### Exercise prompt
From the entries below, retype only the lines from the one with "def aesX2 (a" through the one with "let p := w.headD []", exactly as written.

Saved entries:
-- ==== Sys2Proof/Machine/Crypto.lean ====
section
/-! DEFINITION. The algorithms the spec names by their standards: SHA-384 and HMAC-SHA-384 (R328, R330), AES-256-GCM (R433), ECDSA
over P-384 (R43, R430) (PRESUMED, log 5). -/

namespace Sys2Proof.Machine

/-! SHA-384 (FIPS 180-4). -/

def shaK1 : List Nat :=
  [0x428A2F98D728AE22, 0x7137449123EF65CD, 0xB5C0FBCFEC4D3B2F, 0xE9B5DBA58189DBBC, 0x3956C25BF348B538,
   0x59F111F1B605D019, 0x923F82A4AF194F9B, 0xAB1C5ED5DA6D8118, 0xD807AA98A3030242, 0x12835B0145706FBE,
   0x243185BE4EE4B28C, 0x550C7DC3D5FFB4E2, 0x72BE5D74F27B896F, 0x80DEB1FE3B1696B1, 0x9BDC06A725C71235,
   0xC19BF174CF692694, 0xE49B69C19EF14AD2, 0xEFBE4786384F25E3, 0x0FC19DC68B8CD5B5, 0x240CA1CC77AC9C65,
   0x2DE92C6F592B0275, 0x4A7484AA6EA6E483, 0x5CB0A9DCBD41FBD4, 0x76F988DA831153B5, 0x983E5152EE66DFAB,
   0xA831C66D2DB43210, 0xB00327C898FB213F, 0xBF597FC7BEEF0EE4, 0xC6E00BF33DA88FC2, 0xD5A79147930AA725,
   0x06CA6351E003826F, 0x142929670A0E6E70, 0x27B70A8546D22FFC, 0x2E1B21385C26C926, 0x4D2C6DFC5AC42AED,
   0x53380D139D95B3DF, 0x650A73548BAF63DE, 0x766A0ABB3C77B2A8, 0x81C2C92E47EDAEE6, 0x92722C851482353B]
def shaK2 : List Nat :=
  [0xA2BFE8A14CF10364, 0xA81A664BBC423001, 0xC24B8B70D0F89791, 0xC76C51A30654BE30, 0xD192E819D6EF5218,
   0xD69906245565A910, 0xF40E35855771202A, 0x106AA07032BBD1B8, 0x19A4C116B8D2D0C8, 0x1E376C085141AB53,
   0x2748774CDF8EEB99, 0x34B0BCB5E19B48A8, 0x391C0CB3C5C95A63, 0x4ED8AA4AE3418ACB, 0x5B9CCA4F7763E373,
   0x682E6FF3D6B2B8A3, 0x748F82EE5DEFB2FC, 0x78A5636F43172F60, 0x84C87814A1F0AB72, 0x8CC702081A6439EC,
   0x90BEFFFA23631E28, 0xA4506CEBDE82BDE9, 0xBEF9A3F7B2C67915, 0xC67178F2E372532B, 0xCA273ECEEA26619C,
   0xD186B8C721C0C207, 0xEADA7DD6CDE0EB1E, 0xF57D4F7FEE6ED178, 0x06F067AA72176FBA, 0x0A637DC5A2C898A6,
   0x113F9804BEF90DAE, 0x1B710B35131C471B, 0x28DB77F523047D84, 0x32CAAB7B40C72493, 0x3C9EBE0A15C9BEBC,
   0x431D67C49C100D4C, 0x4CC5D4BECB3E42B6, 0x597F299CFC657E2A, 0x5FCB6FAB3AD6FAEC, 0x6C44198C4A475817]
def shaK : List Nat := shaK1 ++ shaK2

/-- The initial hash value. -/
def sha384Start : List Nat :=
  [0xCBBB9D5DC1059ED8, 0x629A292A367CD507, 0x9159015A3070DD17, 0x152FECD8F70E5939, 0x67332667FFC00B31,
   0x8EB44A8768581511, 0xDB0C2E0D64F98FA7, 0x47B5481DBEFA4FA4]

def rotR64 (x k : Nat) : Nat := (x >>> k ||| x <<< (64 - k)) % 2 ^ 64

/-- The message schedule from its 16 words, newest word first. -/
def shaSchedule : Nat → List Nat → List Nat
  | 0, w => w
  | n + 1, w =>
    let a := w.getD 14 0
    let b := w.getD 1 0
    let s0 := rotR64 a 1 ^^^ rotR64 a 8 ^^^ (a >>> 7)
    let s1 := rotR64 b 19 ^^^ rotR64 b 61 ^^^ (b >>> 6)
    shaSchedule n ((w.getD 15 0 + s0 + w.getD 6 0 + s1) % 2 ^ 64 :: w)

/-- One round with its constant and word. -/
def shaRound (h : List Nat) (kw : Nat × Nat) : List Nat :=
  let g (i : Nat) : Nat := h.getD i 0
  let e := g 4
  let a := g 0
  let ch := (e &&& g 5) ^^^ ((2 ^ 64 - 1 - e) &&& g 6)
  let maj := (a &&& g 1) ^^^ (a &&& g 2) ^^^ (g 1 &&& g 2)
  let t1 := g 7 + (rotR64 e 14 ^^^ rotR64 e 18 ^^^ rotR64 e 41) + ch + kw.1 + kw.2
  let t2 := (rotR64 a 28 ^^^ rotR64 a 34 ^^^ rotR64 a 39) + maj
  [(t1 + t2) % 2 ^ 64, a, g 1, g 2, (g 3 + t1) % 2 ^ 64, e, g 5, g 6]

def shaBlock (h : List Nat) (b : List Byte) : List Nat :=
  let w := (shaSchedule 64 ((List.range 16).map (fun i => beNat (slice b (8 * i) 8))).reverse).reverse
  let r := (shaK.zip w).foldl shaRound h
  (List.range 8).map (fun i => (h.getD i 0 + r.getD i 0) % 2 ^ 64)

def shaBlocks : Nat → List Byte → List Nat → List Nat
  | 0, _, h => h
  | n + 1, b, h => shaBlocks n (b.drop 128) (shaBlock h (b.take 128))

/-- A number as `n` big-endian bytes. -/
def beBytes (n v : Nat) : List Byte := (leBytes n v).reverse

/-- The digest, whose first byte is the lowest of the number (PRESUMED, log 5). -/
def sha384 (b : List Byte) : BitVec 384 :=
  let m := b ++ [0x80] ++ List.replicate ((111 + 128 - b.length % 128) % 128) 0 ++ beBytes 16 (8 * b.length)
  BitVec.ofNat 384 (leNat (((shaBlocks (m.length / 128) m sha384Start).take 6).flatMap (beBytes 8)))

/-- HMAC (RFC 2104) over SHA-384, whose block is 128 bytes. -/
def hmac384 (key msg : List Byte) : BitVec 384 :=
  let k0 := if 128 < key.length then digestBytes (sha384 key) else key
  let k := k0 ++ List.replicate (128 - k0.length) 0
  sha384 (k.map (· ^^^ 0x5C) ++ digestBytes (sha384 (k.map (· ^^^ 0x36) ++ msg)))

/-! AES-256 (FIPS 197). -/

/-- Multiply by x in GF(2^8) with polynomial 0x11B. -/
def aesX2 (a : Nat) : Nat := if 128 ≤ a then (a * 2) ^^^ 0x11B else a * 2
def aesMul (a : Nat) : Nat → Nat → Nat
  | 0, _ => 0
  | n + 1, b => (if b % 2 = 1 then a else 0) ^^^ aesMul (aesX2 a) n (b / 2)
def aesPow (a : Nat) : Nat → Nat
  | 0 => 1
  | n + 1 => aesMul a 8 (aesPow a n)

/-- SubBytes of one byte: the inverse, then the affine map. -/
def aesSbox (a : Nat) : Nat :=
  let i := aesPow a 254
  let r (k : Nat) : Nat := (i <<< k ||| i >>> (8 - k)) % 256
  i ^^^ r 1 ^^^ r 2 ^^^ r 3 ^^^ r 4 ^^^ 0x63
def aesTable : List Nat := (List.range 256).map aesSbox

/-- The expanded key of 60 words of 4 bytes, newest word first. -/
def aesExpand (t : List Nat) : Nat → Nat → List (List Nat) → List (List Nat)
  | 0, _, w => w
  | n + 1, i, w =>
    let p := w.headD []
    let sub (l : List Nat) : List Nat := l.map (fun x => t.getD x 0)
    let q := if i % 8 = 0 then (match sub (p.drop 1 ++ p.take 1) with
        | a :: r => (a ^^^ (aesPow 2 (i / 8 - 1))) :: r
        | [] => [])
      else if i % 8 = 4 then sub p else p
    aesExpand t n (i + 1) (List.zipWith (· ^^^ ·) (w.getD 7 []) q :: w)

def aesKeys (t : List Nat) (key : List Byte) : List (List Nat) :=
  let w0 := ((List.range 8).map (fun i => (slice key (4 * i) 4).map (·.toNat))).reverse
  let w := (aesExpand t 52 8 w0).reverse
  (List.range 15).map (fun r => ((w.drop (4 * r)).take 4).flatten)

def xorList (a b : List Nat) : List Nat := List.zipWith (· ^^^ ·) a b

/-- ShiftRows of a block of 16 bytes, column by column. -/
def aesShift (b : List Nat) : List Nat := (List.range 16).map (fun i => b.getD ((i + 4 * (i % 4)) % 16) 0)

/-- MixColumns. -/
def aesMix (b : List Nat) : List Nat :=
  (List.range 16).map (fun i =>
    let g (k : Nat) : Nat := b.getD (i / 4 * 4 + (i + k) % 4) 0
    aesX2 (g 0) ^^^ (aesX2 (g 1) ^^^ g 1) ^^^ g 2 ^^^ g 3)

/-- Encrypt one block of 16 bytes with the table and the round keys. -/
def aesBlock (t : List Nat) (ks : List (List Nat)) (b : List Nat) : List Nat :=
  let s := (List.range 13).foldl (fun a r => xorList (aesMix (aesShift (a.map (fun x => t.getD x 0)))) (ks.getD (r + 1) [])) (xorList b (ks.getD 0 []))
  xorList (aesShift (s.map (fun x => t.getD x 0))) (ks.getD 14 [])

/-! GCM (NIST SP 800-38D). A block is a number of 128 bits, its first bit highest. -/

/-- Multiply in GF(2^128): `v` shifts right as the bits of `x` are taken from the highest. -/
def ghashMul : Nat → Nat → Nat → Nat → Nat
  | 0, _, _, z => z
  | n + 1, x, v, z => ghashMul n x (if v % 2 = 1 then (v / 2) ^^^ (0xE1 * 2 ^ 120) else v / 2) (if bitAt x n then z ^^^ v else z)

/-- Blocks of 16 bytes, the last one filled with zeros. -/
def blocks16 : Nat → List Byte → List (List Byte)
  | 0, _ => []
  | n + 1, b => if b.isEmpty then [] else (b.take 16 ++ List.replicate (16 - b.length) 0) :: blocks16 n (b.drop 16)

def ghash (h : Nat) (aad c : List Byte) : Nat :=
  let l := blocks16 (aad.length + 1) aad ++ blocks16 (c.length + 1) c ++ [beBytes 8 (8 * aad.length) ++ beBytes 8 (8 * c.length)]
  l.foldl (fun y b => ghashMul 128 (y ^^^ beNat b) h 0) 0

/-- AES-256-GCM decryption with a nonce of 96 bits: the plaintext, or none where the tag fails. -/
def gcmOpen (key nonce aad c tag : List Byte) : Option (List Byte) :=
  let t := aesTable
  let ks := aesKeys t key
  let enc (n : Nat) : List Byte := (aesBlock t ks ((beBytes 16 n).map (·.toNat))).map (BitVec.ofNat 8)
  let j0 := beNat nonce * 2 ^ 32 + 1
  let h := beNat (enc 0)
  if beBytes 16 (ghash h aad c ^^^ beNat (enc j0)) = tag then
    some (List.zipWith (· ^^^ ·) c ((List.range ((c.length + 15) / 16)).flatMap (fun i => enc (j0 + 1 + i))))
  else none

/-! ECDSA over P-384 (FIPS 186-5). A point is none at infinity. -/

def p384P : Nat := 2 ^ 384 - 2 ^ 128 - 2 ^ 96 + 2 ^ 32 - 1
def p384N : Nat := 0xFFFFFFFFFFFFFFFFFFFFFFFFFFFFFFFFFFFFFFFFFFFFFFFFC7634D81F4372DDF581A0DB248B0A77AECEC196ACCC52973
def p384B : Nat := 0xB3312FA7E23EE7E4988E056BE3F82D19181D9C6EFE8141120314088F5013875AC656398D8A2ED19D2A85C8EDD3EC2AEF
def p384G : Nat × Nat :=
  (0xAA87CA22BE8B05378EB1C71EF320AD746E1D3B628BA79B9859F741E082542A385502F25DBF55296C3A545E3872760AB7,
   0x3617DE4A96262C6F5D9E98BF9292DC29F8F41DBD289A147CE9DA3113B5F0B8C00A60B1CE1D7E819D7A431D7C90EA0E5F)

/-- A power modulo `m`, over `k` bits of the exponent. -/
def powMod (m a : Nat) : Nat → Nat → Nat
  | 0, _ => 1
  | k + 1, e =>
    let h := powMod m a k (e / 2)
    let q := h * h % m
    if e % 2 = 1 then q * a % m else q

/-- The inverse modulo a prime. -/
def invMod (m a : Nat) : Nat := powMod m a 384 (m - 2)

/-- The line of slope `l` through two points of the curve gives their sum. -/
def ecLine (l : Nat) (a b : Nat × Nat) : Nat × Nat :=
  let p := p384P
  let x := (l * l + 2 * p - a.1 - b.1) % p
  (x, (l * (p + a.1 - x) + p - a.2) % p)

def ecAdd : Option (Nat × Nat) → Option (Nat × Nat) → Option (Nat × Nat)
  | none, b => b
  | a, none => a
  | some a, some b =>
    let p := p384P
    if a.1 = b.1 then
      if (a.2 + b.2) % p = 0 then none
      else some (ecLine ((3 * a.1 * a.1 + p - 3) * invMod p (2 * a.2 % p) % p) a b)
    else some (ecLine ((b.2 + p - a.2) * invMod p ((b.1 + p - a.1) % p) % p) a b)

/-- A multiple of a point, over `k` bits of the factor. -/
def ecMul (q : Nat × Nat) : Nat → Nat → Option (Nat × Nat)
  | 0, _ => none
  | k + 1, n =>
    let h := ecMul q k (n / 2)
    let d := ecAdd h h
    if n % 2 = 1 then ecAdd d (some q) else d

/-- Is a point on the curve? -/
def onCurve (q : Nat × Nat) : Bool :=
  let p := p384P
  decide (q.1 < p) && decide (q.2 < p) && (q.2 * q.2 % p == (q.1 * q.1 * q.1 + (p - 3) * q.1 + p384B) % p)

/-- Does the signature (r then s, big-endian) verify the bytes under a public key (x then y, big-endian; PRESUMED, log 5)? -/
def ecdsaOk (key msg sig : List Byte) : Bool :=
  let q := (beNat (slice key 0 48), beNat (slice key 48 48))
  let r := beNat (slice sig 0 48)
  let s := beNat (slice sig 48 48)
  let e := beNat (digestBytes (sha384 msg))
  let n := p384N
  let w := invMod n s
  onCurve q && decide (1 ≤ r) && decide (r < n) && decide (1 ≤ s) && decide (s < n)
    && (match ecAdd (ecMul p384G 384 (e * w % n)) (ecMul q 384 (r * w % n)) with | none => false | some x => x.1 % n == r)

end Sys2Proof.Machine
end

### Solution to this task
def aesX2 (a : Nat) : Nat := if 128 ≤ a then (a * 2) ^^^ 0x11B else a * 2
def aesMul (a : Nat) : Nat → Nat → Nat
  | 0, _ => 0
  | n + 1, b => (if b % 2 = 1 then a else 0) ^^^ aesMul (aesX2 a) n (b / 2)
def aesPow (a : Nat) : Nat → Nat
  | 0 => 1
  | n + 1 => aesMul a 8 (aesPow a n)

/-- SubBytes of one byte: the inverse, then the affine map. -/
def aesSbox (a : Nat) : Nat :=
  let i := aesPow a 254
  let r (k : Nat) : Nat := (i <<< k ||| i >>> (8 - k)) % 256
  i ^^^ r 1 ^^^ r 2 ^^^ r 3 ^^^ r 4 ^^^ 0x63
def aesTable : List Nat := (List.range 256).map aesSbox

/-- The expanded key of 60 words of 4 bytes, newest word first. -/
def aesExpand (t : List Nat) : Nat → Nat → List (List Nat) → List (List Nat)
  | 0, _, w => w
  | n + 1, i, w =>
    let p := w.headD []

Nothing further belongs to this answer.